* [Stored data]
-----

-- ==== Sys2Proof/Certificates/Slice0/Obligations.lean ====
section
/-! DEFINITION. The statements for the provers. "Next" is `Host.Outcome.next`: the instruction or step completes. -/

open Sys2Proof Sys2Proof.Machine

/-! ## Encoding -/

/-- Words written out from R91, R93, R96 and the listings of the test-vector file decode to what they stand for. -/
def Obligations.SpecWordsDecode : Prop :=
  decodeBus17 0x14140#17 = .wr 0x41#8 0x40#8 ∧ decodeBus17 0x00300#17 = .rd 0x03#8 0x00#8 ∧
  decodeBus17 0x15FA5#17 = .wr 0x5F#8 0xA5#8 ∧ decodeBus17 0x11002#17 = .wr 0x10#8 0x02#8 ∧
  decode (.cmd8 0x00#8) = .nop ∧ decode (.cmd8 0x01#8) = .crc8 ∧ decode (.cmd8 0x03#8) = .encode ∧
  decode (.cmd8 0x06#8) = .decmsg ∧ decode (.cmd8 0x08#8) = .halt ∧
  decode (.cmd8 0x09#8) = .illegal 0x09#8 ∧ decode (.cmd8 0xFF#8) = .illegal 0xFF#8

/-- R93, R96: the opcode map, whole, and the bus transaction of a command. -/
def Obligations.OpcodeMapIsWhole : Prop :=
  decodeCmd8 0x00#8 = .nop ∧ decodeCmd8 0x01#8 = .crc8 ∧ decodeCmd8 0x02#8 = .cipher ∧
  decodeCmd8 0x03#8 = .encode ∧ decodeCmd8 0x04#8 = .decode ∧ decodeCmd8 0x05#8 = .encmsg ∧
  decodeCmd8 0x06#8 = .decmsg ∧ decodeCmd8 0x07#8 = .report ∧ decodeCmd8 0x08#8 = .halt ∧
  (∀ op : Byte, 0x09 ≤ op.toNat → decodeCmd8 op = .illegal op) ∧
  ∀ op : Byte, (busWordOf (.cmd8 op)).toNat = 0x10000 + op.toNat

/-- R91: bit 16 is `rw`, bits 15:8 the address, bits 7:0 the data, each used as it stands (R95). -/
def Obligations.BusFieldsAreReadWhole : Prop :=
  ∀ a d : Byte,
    decodeBus17 (BitVec.ofNat 17 (0x10000 + 0x100 * a.toNat + d.toNat)) = .wr a d ∧
    decodeBus17 (BitVec.ofNat 17 (0x100 * a.toNat + d.toNat)) = .rd a d

/-- R90, R91, R93, R96: decoding the word of a well-formed instruction gives the instruction back, for all of them and
every operand. -/
def Obligations.DecodeOfEncode : Prop :=
  ∀ i : Instr, i.wf = true → decode (encode i) = i

/-- R90, R91, R93, R96: every word of either format is the word of one well-formed instruction: decoding is unambiguous
and drops no bit. -/
def Obligations.EncodeOfDecode : Prop :=
  ∀ c : Code, encode (decode c) = c ∧ (decode c).wf = true

/-! ## The step -/

/-- R11, R68: when the events wait in a list (the model's choice, log entry 3) and the oldest event is a bus
transaction that decodes to `i`, the step is `exec` of `i` at the state without that event. -/
def Obligations.StepRunsTheDecodedInstruction : Prop :=
  ∀ (s : State) (w : BusWord) (es : List Event) (i : Instr),
    s.inputs = .host w :: es → decodeBus17 w = i → step s = exec i { s with inputs := es }

/-- R10, R214, R281: tick and reset events are steps of their own. That a step with no event offered leaves the state
as it is is the model's choice (log entry 4). -/
def Obligations.StepPerformsTickResetAndNothing : Prop :=
  (∀ (s : State) (es : List Event), s.inputs = .tick :: es →
    step s = .next ({ s with inputs := es } : State).tickEvent) ∧
  (∀ (s : State) (es : List Event), s.inputs = .reset :: es →
    step s = .next ({ s with inputs := es } : State).resetEvent) ∧
  ∀ s : State, s.inputs = [] → step s = .next s

/-- R61, R254, R282: what a clock cycle does to a block with no event waiting; the cycle's events are written to the
list of log entry 3. -/
def Obligations.CycleOrder : Prop :=
  ∀ (s : State) (w : BusWord), s.inputs = [] →
    (∀ (b : Bool) (a : Option BusWord),
      (core.run 1 (s.offer ⟨true, b, a⟩) = .next s.resetEvent ∧ (s.offer ⟨true, b, a⟩).inputs.length = 1)) ∧
    core.run 2 (s.offer ⟨false, true, some w⟩) = exec (decodeBus17 w) s.tickEvent ∧
    core.run 1 (s.offer ⟨false, false, some w⟩) = exec (decodeBus17 w) s ∧
    core.run 1 (s.offer ⟨false, true, none⟩) = .next s.tickEvent ∧
    s.offer ⟨false, false, none⟩ = s

/-- No event stops the block: failures are values of `RESULT` (R250, R257). That no step ends in a fault is read from
them by inference (log entry 16). -/
def Obligations.EveryStepCompletes : Prop :=
  ∀ s : State, ∃ t : State, step s = .next t

/-! ## Reset -/

/-- R40, R281: a reset event writes the reset values, from every state, halted or announcing; parameters stay. The four
unspecified registers take the free draw of log entry 2. That the record of the latest read stays (log entry 5), that
the other events go on waiting (log entry 3) and that `resets` counts (log entry 2) are the model's choices. -/
def Obligations.ResetEventWritesTheResetValues : Prop :=
  ∀ (s : State) (es : List Event), s.inputs = .reset :: es →
    step s = .next
      { arg := 0x00#8, len := 0x00#8, result := .ok, crc := 0x00#8, active := false, started := false, halted := false,
        led := false, annCode := 0x00#8, haltCode := 0x00#8, msgId := (resetDraw s.resets).msgId,
        pwmValue := (resetDraw s.resets).pwmValue, rs := (resetDraw s.resets).rs, buf := (resetDraw s.resets).buf,
        tickCnt := 0#32, startTick := 0#32, params := s.params, inputs := es, rdata := s.rdata,
        resets := s.resets + 1 }

/-- R40: what reads return right after power-on, for every instance and every draw (log entries 2 and 5). -/
def Obligations.ReadsAfterReset : Prop :=
  ∀ (p : Params) (d : ResetDraw) (a : Byte), a.toNat < 0x10 →
    exec (.rd a 0x00#8) (State.resetOf p d) = .next { State.resetOf p d with rdata := some 0x00#8 }

/-! ## The bus primitives -/

/-- R21, R62: what `RD` returns at each of the 256 addresses, halted or not, whatever its data field; nothing else
changes. (`rdata` is the model's record of the byte returned, log entry 5.) -/
def Obligations.ReadReturnsTheRegister : Prop :=
  ∀ (s : State) (d : Byte),
    exec (.rd 0x00#8 d) s = .next { s with rdata := some 0x00#8 } ∧
    exec (.rd 0x01#8 d) s = .next { s with rdata := some s.arg } ∧
    exec (.rd 0x02#8 d) s = .next { s with rdata := some s.len } ∧
    exec (.rd 0x03#8 d) s = .next { s with rdata := some s.result.toByte } ∧
    exec (.rd 0x04#8 d) s = .next { s with rdata := some s.crc } ∧
    exec (.rd 0x05#8 d) s = .next { s with rdata := some (BitVec.ofNat 8
      (s.active.toNat + 2 * s.started.toNat + 4 * s.halted.toNat + 8 * s.led.toNat)) } ∧
    exec (.rd 0x06#8 d) s = .next { s with rdata := some s.annCode } ∧
    exec (.rd 0x07#8 d) s = .next { s with rdata := some s.haltCode } ∧
    exec (.rd 0x10#8 d) s = .next { s with rdata := some s.msgId } ∧
    exec (.rd 0x11#8 d) s = .next { s with rdata := some s.pwmValue } ∧
    (∀ (j : Nat) (h : j < 20),
      exec (.rd (BitVec.ofNat 8 (0x20 + j)) d) s = .next { s with rdata := some s.rs[j] }) ∧
    (∀ (i : Nat) (h : i < 32),
      exec (.rd (BitVec.ofNat 8 (0x40 + i)) d) s = .next { s with rdata := some s.buf[i] }) ∧
    ∀ a : Byte, (0x08 ≤ a.toNat ∧ a.toNat ≤ 0x0F ∨ 0x12 ≤ a.toNat ∧ a.toNat ≤ 0x1F ∨
        0x34 ≤ a.toNat ∧ a.toNat ≤ 0x3F ∨ 0x60 ≤ a.toNat) →
      exec (.rd a d) s = .next { s with rdata := some 0x00#8 }

/-- R63: on a block that is not halted an `RW` register takes all 8 bits, and nothing else changes. -/
def Obligations.WriteStoresTheByte : Prop :=
  ∀ (s : State) (v : Byte), s.halted = false →
    exec (.wr 0x01#8 v) s = .next { s with arg := v } ∧
    exec (.wr 0x02#8 v) s = .next { s with len := v } ∧
    exec (.wr 0x10#8 v) s = .next { s with msgId := v } ∧
    exec (.wr 0x11#8 v) s = .next { s with pwmValue := v } ∧
    (∀ (j : Nat) (h : j < 20),
      exec (.wr (BitVec.ofNat 8 (0x20 + j)) v) s = .next { s with rs := s.rs.set j v }) ∧
    ∀ (i : Nat) (h : i < 32),
      exec (.wr (BitVec.ofNat 8 (0x40 + i)) v) s = .next { s with buf := s.buf.set i v }

/-- R21, R63: a write to a read-only or a reserved address changes nothing, `RESULT` included. -/
def Obligations.ReadOnlyAndReservedIgnoreWrites : Prop :=
  ∀ (s : State) (a v : Byte),
    (0x03 ≤ a.toNat ∧ a.toNat ≤ 0x0F ∨ 0x12 ≤ a.toNat ∧ a.toNat ≤ 0x1F ∨
      0x34 ≤ a.toNat ∧ a.toNat ≤ 0x3F ∨ 0x60 ≤ a.toNat) →
    exec (.wr a v) s = .next s

/-- R62, R63, R68, as the model reads a byte (log entry 5): a read of an `RW` address after a write of it returns the
byte written, and every other address reads as before. -/
def Obligations.ReadAfterWrite : Prop :=
  ∀ (s : State) (a v : Byte), s.halted = false →
    (a.toNat = 0x01 ∨ a.toNat = 0x02 ∨ a.toNat = 0x10 ∨ a.toNat = 0x11 ∨
      0x20 ≤ a.toNat ∧ a.toNat ≤ 0x33 ∨ 0x40 ≤ a.toNat ∧ a.toNat ≤ 0x5F) →
    ∃ t : State, exec (.wr a v) s = .next t ∧ t.busRead a = v ∧ ∀ b : Byte, b ≠ a → t.busRead b = s.busRead b

/-- R22, R63, R93 (two readings of one word, log entry 7): a write to `CMD` is the execution of the command whose
opcode it carries, halted or not. -/
def Obligations.WriteToCmdExecutesItsCommand : Prop :=
  ∀ (op : Byte) (s : State), exec (.wr 0x00#8 op) s = exec (decodeCmd8 op) s

/-! ## Halted -/

/-- R232: while `HALTED = 1` every host write is ignored, `CMD` included. -/
def Obligations.HaltedBlockIgnoresWrites : Prop :=
  ∀ (i : Instr) (s : State), s.halted = true → (∀ a d : Byte, i ≠ .rd a d) → exec i s = .next s

/-- R39 (c), R232: only a reset event clears `HALTED`. -/
def Obligations.HaltedIsStickyUntilReset : Prop :=
  ∀ s t : State, s.halted = true → s.inputs.head? ≠ some .reset → step s = .next t → t.halted = true

/-- R231, R261: only the `HALT` command halts the block. -/
def Obligations.OnlyHaltHalts : Prop :=
  (∀ (i : Instr) (s t : State), s.halted = false → exec i s = .next t → t.halted = true → canonical i = .halt) ∧
  ∀ s : State, s.tickEvent.halted = s.halted

/-! ## Commands: results and frames -/

/-- R111: opcode 0x00 is `NOP`, which writes `RESULT` only; while halted it is ignored like every write. -/
def Obligations.NopClearsResult : Prop :=
  decodeCmd8 0x00#8 = .nop ∧
  ∀ s : State, (s.halted = false → exec .nop s = .next { s with result := .ok }) ∧
    (s.halted = true → exec .nop s = .next s)

/-- R96: an unassigned opcode raises `ILLEGAL_COMMAND` and changes nothing else, as a command and as the bus write that
carries it. -/
def Obligations.UnassignedOpcodeIsIllegal : Prop :=
  ∀ (s : State) (op : Byte), s.halted = false → 0x09 ≤ op.toNat →
    exec (.illegal op) s = .next { s with result := .illegalCommand } ∧
    exec (.wr 0x00#8 op) s = .next { s with result := .illegalCommand }

/-- R112, with the checksum of log entry 12: `CRC8` writes the checksum of `BUF[0..LEN-1]`, or raises `LENGTH_ERROR`
when `LEN > 32`. -/
def Obligations.Crc8CommandWritesTheChecksum : Prop :=
  ∀ s : State, s.halted = false →
    (s.len.toNat ≤ 32 →
      exec .crc8 s = .next { s with crc := crc8 (s.buf.toList.take s.len.toNat), result := .ok }) ∧
    (32 < s.len.toNat → exec .crc8 s = .next { s with result := .lengthError })

/-- R122 (which the spec marks as derived), R123: `CIPHER` XORs the mask onto `BUF[0..LEN-1]` and touches no other byte
and no register but `RESULT`; `LEN = 0` and `LEN > 32` raise `LENGTH_ERROR`. -/
def Obligations.CipherXorsTheMask : Prop :=
  ∀ s : State, s.halted = false →
    (1 ≤ s.len.toNat → s.len.toNat ≤ 32 →
      ∃ t : State, exec .cipher s = .next t ∧
        (∀ (j : Nat) (h : j < 32), t.buf[j] =
          if j < s.len.toNat then s.buf[j] ^^^ cipherMask s.params.key s.len.toNat j else s.buf[j]) ∧
        t = { s with buf := t.buf, result := .ok }) ∧
    (s.len.toNat = 0 ∨ 32 < s.len.toNat → exec .cipher s = .next { s with result := .lengthError })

-----

* [PROBLEM] Using only the data above, copy out the lines that include the word "each".

* [ANSWER]
/-- R91: bit 16 is `rw`, bits 15:8 the address, bits 7:0 the data, each used as it stands (R95). -/
/-- R21, R62: what `RD` returns at each of the 256 addresses, halted or not, whatever its data field; nothing else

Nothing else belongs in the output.